• AVAILABLE DATA:
/-- Settles O9: only SENDR and SENDP look at anything that can stop them. -/
theorem everyOperationCompletes : Obligations.EveryOperationCompletes := by
  intro i s
  cases i with
  | sendr len base =>
    refine (exec_sendr_completes_or_unfit s len base).imp_right fun ⟨hm, f, hrefused, hunfit, hf⟩ => ?_
    exact ⟨hm, len, base, f, hrefused, outside_of_not_hertzFits hunfit, .inl ⟨rfl, hf⟩⟩
  | sendp len base =>
    refine (exec_sendp_completes_or_unfit s len base).imp_right fun ⟨hm, hrefused, hunfit⟩ => ?_
    exact ⟨hm, len, base, _, hrefused, outside_of_not_hertzFits hunfit, .inr ⟨rfl, rfl⟩⟩
  | bpoll b raw => exact .inl (exec_bpoll_completes b raw s)
  | tick pin => exact .inl ⟨_, rfl⟩
  | qpoll ab => exact .inl ⟨_, rfl⟩
  | setf ch pll f drv => exact .inl ⟨_, rfl⟩
  | invp ch inv => exact .inl ⟨_, rfl⟩
  | diso => exact .inl ⟨_, rfl⟩
  | wait d => exact .inl ⟨_, rfl⟩
  | ben b => exact .inl (whenIdle_finish_completes s _ _)
  | bdis b => exact .inl (whenIdle_finish_completes s _ _)
  | frd => exact .inl (whenIdle_finish_completes s _ _)
  | fclr mask => exact .inl (whenIdle_finish_completes s _ _)
  | fxchg mask => exact .inl (whenIdle_finish_completes s _ _)
  | blkup sel ch => exact .inl (whenIdle_finish_completes s _ _)
  | brev sel code => exact .inl (whenIdle_finish_completes s _ _)
  | vlkup ch => exact .inl (whenIdle_finish_completes s _ _)
  | vrev word => exact .inl (whenIdle_finish_completes s _ _)
  | txwr addr byte => exact .inl (whenIdle_finish_completes s _ _)
  | init => exact .inl (whenIdle_finish_completes s _ _)

/-- No instruction faults, in any state (60_exceptions.md R290). -/
theorem exec_ne_fault (i : Instr) (s : State) (f : Fault) : exec i s ≠ .fault f := by
  rcases everyOperationCompletes i s with ⟨t, hnext⟩ | ⟨-, _, _, _, hrefused, -⟩
  · simp [hnext]
  · simp [hrefused]

/-! ## No step faults -/

/-- A step that faults is a turn that faults by itself, without an instruction. -/
theorem fetch_of_step_fault {s : State} {f : Fault} (h : step s = .fault f) : fetch s = .done (.fault f) := by
  by_cases hv : s.cfg.valid = true
  · cases hfetch : fetch s with
    | run i u => exact absurd ((step_of_fetch_run hv hfetch).symm.trans h) (exec_ne_fault i u f)
    | done o => simpa [step, hv, hfetch] using h
  · simp [step, hv] at h

/-- The encoder agent's turn faults where its next event does. -/
theorem encoderNext_of_turn_fault {s : State} {f : Fault} (h : encoderTurn s = .done (.fault f)) :
    encoderNext s = .error f := by
  unfold encoderTurn at h
  split at h <;> cases h
  assumption

/-- The host agent's turn never faults: a reserved code is refused (30_encoding.md R107). -/
theorem hostTurn_ne_fault (w : Word48) (s : State) (f : Fault) : hostTurn w s ≠ .done (.fault f) := by
  unfold hostTurn
  split <;> simp

/-- A hardware reset never faults: it is done or refused (70_reset_and_hazards.md R323). -/
theorem hardReset_ne_fault (s : State) (f : Fault) : hardReset s ≠ .fault f := by
  unfold hardReset
  split <;> simp

/-- Only the encoder agent's turn can fault. -/
theorem encoderNext_of_fetch_fault {s : State} {f : Fault} (h : fetch s = .done (.fault f)) :
    ∃ ins, encoderNext { s with inputs := ins } = .error f := by
  unfold fetch at h
  split at h
  · exact ⟨s.inputs, encoderNext_of_turn_fault h⟩
  · simp [tickTurn] at h
  · exact absurd h (hostTurn_ne_fault _ _ f)
  · exact ⟨_, encoderNext_of_turn_fault h⟩
  · exact absurd (Turn.done.inj h) (hardReset_ne_fault _ f)

/-- From the invariant the encoder agent reads TEXT inside MAXLEN only (20_memory.md R63). -/
theorem encoderNext_ne_error (s : State) (h : MachineInv s) (f : Fault) : encoderNext s ≠ .error f := by
  by_cases hm : s.mode = .idle
  · simp [encoderNext_idle s hm]
  · obtain ⟨i, t, hn, -⟩ := encoderNext_of_busy s h hm
    simp [hn]

/-- Settles O8: a fault is one of the encoder agent's next event, which has none from the invariant. -/
theorem stepNeverFaults : Obligations.StepNeverFaults := by
  intro s h f hfault
  obtain ⟨ins, herror⟩ := encoderNext_of_fetch_fault (fetch_of_step_fault hfault)
  exact encoderNext_ne_error _ (machineInv_withInputs s ins h) f herror

/-! ## A tick and an encoder event commute -/

/-- What a tick makes of the input side depends on the configuration and the input side alone, and it is all a tick writes
(40_quadrature.md R130, R131). -/
theorem step_tick_inputSide (c : Config) (hist : BitVec 4) (btn : List Button) (flags : Word32) (pin : BitVec 17)
    (hv : c.valid = true) :
    ∃ hist' btn' flags', ∀ (s : State) (ins : List Input), s.cfg = c →
      step (withInputSide s hist btn flags (.tick pin :: ins)) = .next (withInputSide s hist' btn' flags' ins) := by
  refine ⟨(qpoll c hist (sampleOf (decodePin pin))).1, (pollButtons c (decodePin pin) c.nb 0 btn).1,
    flags ||| rotationFlags (qpoll c hist (sampleOf (decodePin pin))).2 ||| (pollButtons c (decodePin pin) c.nb 0 btn).2,
    fun s ins hc => ?_⟩
  subst hc
  have hfetch := fetch_tick (withInputSide s hist btn flags (.tick pin :: ins)) [] ins pin (.inl rfl) rfl
  have hvalid : (withInputSide s hist btn flags (.tick pin :: ins)).cfg.valid = true := hv
  exact step_of_fetch_run hvalid hfetch

/-- The encoder agent's turn neither reads nor writes the input side: if it answers with one, it answers alike with every
other (60_exceptions.md R310). -/
theorem step_encoder_inputSide (s t : State) (hist : BitVec 4) (btn : List Button) (flags : Word32) (ins : List Input)
    (h : step (withInputSide s hist btn flags (.encoder :: ins)) = .next t) :
    ∃ v : State, v.cfg = s.cfg ∧ ∀ hist' btn' flags' ins',
      step (withInputSide s hist' btn' flags' (.encoder :: ins')) = .next (withInputSide v hist' btn' flags' ins') := by
  have hv : s.cfg.valid = true := (step_cases _ _ h).1
  have hfetch hist' btn' flags' ins' : fetch (withInputSide s hist' btn' flags' (.encoder :: ins')) =
      encoderTurn (withInputSide s hist' btn' flags' ins') := fetch_encoder _ [] ins' (.inl rfl) rfl
  have hvalid hist' btn' flags' ins' : (withInputSide s hist' btn' flags' ins').cfg.valid = true := hv
  cases hn : encoderNext s with
  | error f => simp [step, hvalid, hfetch, encoderTurn, encoderNext_withInputSide, hn, Except.map] at h
  | ok r =>
    cases r with
    | none =>
      refine ⟨s, rfl, fun hist' btn' flags' ins' => ?_⟩
      simp [step, hvalid, hfetch, encoderTurn, encoderNext_withInputSide, hn, Except.map]
    | some r =>
      obtain ⟨i, u⟩ := r
      obtain ⟨e, he⟩ := exec_encoderNext s u i hn
      have hcfg := congrArg State.cfg (encoderNext_frame s u i hn)
      exact ⟨emit u e, hcfg, fun hist' btn' flags' ins' => step_encoder s u i e hist' btn' flags' ins' hv hn he⟩

/-- Settles O22: the tick moves the input side only, and the encoder agent's turn everything else. -/
theorem tickAndEncoderEventCommute : Obligations.TickAndEncoderEventCommute := by
  intro s s1 s2 pin rest htick hencoder
  have hv : s.cfg.valid = true := (step_cases _ _ htick).1
  obtain ⟨hist, btn, flags, ticks⟩ := step_tick_inputSide s.cfg s.hist s.btn s.evflags pin hv
  obtain ⟨v, hcfg, turns⟩ := step_encoder_inputSide s s2 s.hist s.btn s.evflags (.tick pin :: rest) hencoder
  obtain rfl : withInputSide s hist btn flags (.encoder :: rest) = s1 :=
    Host.Outcome.next.inj ((ticks s (.encoder :: rest) rfl).symm.trans htick)
  obtain rfl : withInputSide v s.hist s.btn s.evflags (.tick pin :: rest) = s2 :=
    Host.Outcome.next.inj ((turns s.hist s.btn s.evflags (.tick pin :: rest)).symm.trans hencoder)
  exact ⟨withInputSide v hist btn flags rest, turns hist btn flags rest, ticks v rest hcfg, rfl, rfl⟩

end Sys2Proof.Proofs
end

section
/-! The family 70_reset_and_hazards.md: what reset leaves in every register (R320), a hardware reset of an idle block
(R320, R323), and the sums of the waits of a message (R338). -/

namespace Sys2Proof.Proofs

open Sys2Proof.Machine Sys2Proof.Safety Sys2Proof.Laws

/-! ## Reset -/

/-- There is one tracker for each button after reset, and it is released and armed (70_reset_and_hazards.md R320). -/
theorem afterReset_btn_getElem? (c : Config) (n b : Nat) (hb : b < c.nb) :
    (State.afterReset c n).btn[b]? = some (Button.afterReset c b) := by
  simp [hb]

/-- Nothing is written to TEXT after reset, so each byte is the arbitrary one of power-on (20_memory.md R61). -/
theorem textAt_afterReset (c : Config) (n a : Nat) : (State.afterReset c n).textAt a = Config.powerOnText n a := rfl

/-- Settles O43: the reset value of each register. -/
theorem resetValuesOfEveryRegister : Obligations.ResetValuesOfEveryRegister := by
  intro c n s
  have hlength : s.btn.length = c.nb := by simp [s]
  exact ⟨afterReset_hist c n, hlength, afterReset_btn_getElem? c n, afterReset_evflags c n, afterReset_mode c n,
    afterReset_idx c n, afterReset_nlen c n, afterReset_fmark c n, afterReset_fspace c n, afterReset_shiftst c n,
    afterReset_tone c n, afterReset_phase c n, afterReset_trace c n, afterReset_cfg c n, textAt_afterReset c n⟩

/-- A hardware reset of an idle block is done (70_reset_and_hazards.md R320, R323). -/
theorem hardReset_of_idle (s : State) (hm : s.mode = .idle) :
    hardReset s = .next { State.afterReset s.cfg (s.powerUps + 1) with inputs := s.inputs } := if_pos hm

/-- A hardware reset that is first while MODE is IDLE is the whole turn (70_reset_and_hazards.md R320). -/
theorem fetch_reset_of_idle (s : State) (rest : List Input) (hm : s.mode = .idle) (hin : s.inputs = .reset :: rest) :
    fetch s = .done (hardReset { s with inputs := rest }) := by
  simp only [fetch, hin, hm, takeInput_idle]

/-- Settles O44: the reset is the turn that is next, and an idle block does it. -/
theorem hardwareResetWhileIdle : Obligations.HardwareResetWhileIdle := by
  intro s rest hv hm hin
  simp only [step, hv, if_true, fetch_reset_of_idle s rest hm hin]
  exact hardReset_of_idle { s with inputs := rest } hm

/-! ## The nominal time of a sequence of events -/

/-- The waits of a sequence of events, and the time `d` that each of its switching events takes from the wait after it
(70_reset_and_hazards.md R338). -/
def nominalTime (switches : Event → Bool) (d : Nat) (es : List Event) : Nat := waitSum es + d * es.countP switches

/-- The waits of two sequences of events. -/
theorem waitSum_append (es fs : List Event) : waitSum (es ++ fs) = waitSum es + waitSum fs := by
  induction es with
  | nil => simp [waitSum]
  | cons e es ih => cases e <;> simp [waitSum, ih, Nat.add_assoc]

/-- An event that is no WAIT adds nothing to the sum of the waits. -/
theorem waitSum_cons_of_not_wait (e : Event) (es : List Event) (he : isWait e = false) :
    waitSum (e :: es) = waitSum es := by
  cases e with
  | wait t => cases he
  | setf ch pll f drv => rfl
  | invp ch inv => rfl
  | diso => rfl

/-- The nominal times of two sequences of events add up. -/
theorem nominalTime_append (switches : Event → Bool) (d : Nat) (es fs : List Event) :
    nominalTime switches d (es ++ fs) = nominalTime switches d es + nominalTime switches d fs := by
  simp only [nominalTime, waitSum_append, List.countP_append]
  ring

/-- A wait that nothing shortens takes its own time. -/
theorem nominalTime_cons_wait (switches : Event → Bool) (d t : Nat) (es : List Event)
    (hwait : switches (.wait t) = false) :
    nominalTime switches d (.wait t :: es) = t + nominalTime switches d es := by
  rw [nominalTime, nominalTime, waitSum, List.countP_cons_of_neg (by simp [hwait]), Nat.add_assoc]

/-- A switching event and the wait that is shorter by its time `d` take the whole `t` (70_reset_and_hazards.md R338). -/
theorem nominalTime_cons_switch_wait (switches : Event → Bool) (d t : Nat) (e : Event) (es : List Event)
    (hswitch : switches e = true) (he : isWait e = false) (hwait : switches (.wait (t - d)) = false) (ht : d ≤ t) :
    nominalTime switches d (e :: .wait (t - d) :: es) = t + nominalTime switches d es := by
  have hsum : waitSum (e :: .wait (t - d) :: es) = waitSum (.wait (t - d) :: es) := waitSum_cons_of_not_wait e _ he
  have hcount : (e :: .wait (t - d) :: es).countP switches = (Event.wait (t - d) :: es).countP switches + 1 :=
    List.countP_cons_of_pos hswitch
  have htail := nominalTime_cons_wait switches d (t - d) es hwait
  rw [nominalTime] at htail
  rw [nominalTime, hsum, hcount, Nat.mul_succ]
  omega

/-- An element takes its T: as one wait, or as the switch and a wait that is shorter by T_SWITCH (43_baudot_rtty.md
R210). -/
theorem nominalTime_elemEvents (c : Config) (mark space : Nat) (now tone : Bool) (t : Nat) (ht : c.tSwitch ≤ t) :
    nominalTime isSetf c.tSwitch (elemEvents c mark space now tone t) = t := by
  unfold elemEvents
  split
  · exact nominalTime_cons_wait isSetf c.tSwitch t [] rfl
  · exact nominalTime_cons_switch_wait isSetf c.tSwitch t _ [] rfl rfl rfl ht

/-- A sequence of elements takes the sum of their T, whatever their tones (43_baudot_rtty.md R210). -/
theorem nominalTime_elemsEvents (c : Config) (mark space : Nat) (now : Bool) (es : List (Bool × Nat))
    (hes : ∀ e ∈ es, c.tSwitch ≤ e.2) :
    nominalTime isSetf c.tSwitch (elemsEvents c mark space now es) = (es.map Prod.snd).sum := by
  induction es generalizing now with
  | nil => rfl
  | cons e es ih =>
    obtain ⟨hfirst, hrest⟩ := List.forall_mem_cons.1 hes
    rw [elemsEvents, nominalTime_append, nominalTime_elemEvents c mark space now e.1 e.2 hfirst, ih e.1 hrest,
      List.map_cons, List.sum_cons]

/-- A frame takes six element times and one stop time, whatever its code (43_baudot_rtty.md R209). -/
theorem nominalTime_frameEvents (c : Config) (mark space : Nat) (code : BitVec 5) (hbit : c.tSwitch ≤ c.tRbit)
    (hstop : c.tSwitch ≤ c.tRstop) :
    nominalTime isSetf c.tSwitch (frameEvents c mark space code) = 6 * c.tRbit + c.tRstop := by
  have hes : ∀ e ∈ frameElems c code, c.tSwitch ≤ e.2 := by simp [frameElems, hbit, hstop]
  rw [frameEvents, nominalTime_elemsEvents c mark space true _ hes]
  simp only [frameElems, List.map_cons, List.map_nil, List.sum_cons, List.sum_nil]
  ring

• WORK REQUIRED: Copy out all lines of the material above in which "Obligations" occurs.

• ANSWER BOX:
theorem everyOperationCompletes : Obligations.EveryOperationCompletes := by
theorem stepNeverFaults : Obligations.StepNeverFaults := by
theorem tickAndEncoderEventCommute : Obligations.TickAndEncoderEventCommute := by
theorem resetValuesOfEveryRegister : Obligations.ResetValuesOfEveryRegister := by
theorem hardwareResetWhileIdle : Obligations.HardwareResetWhileIdle := by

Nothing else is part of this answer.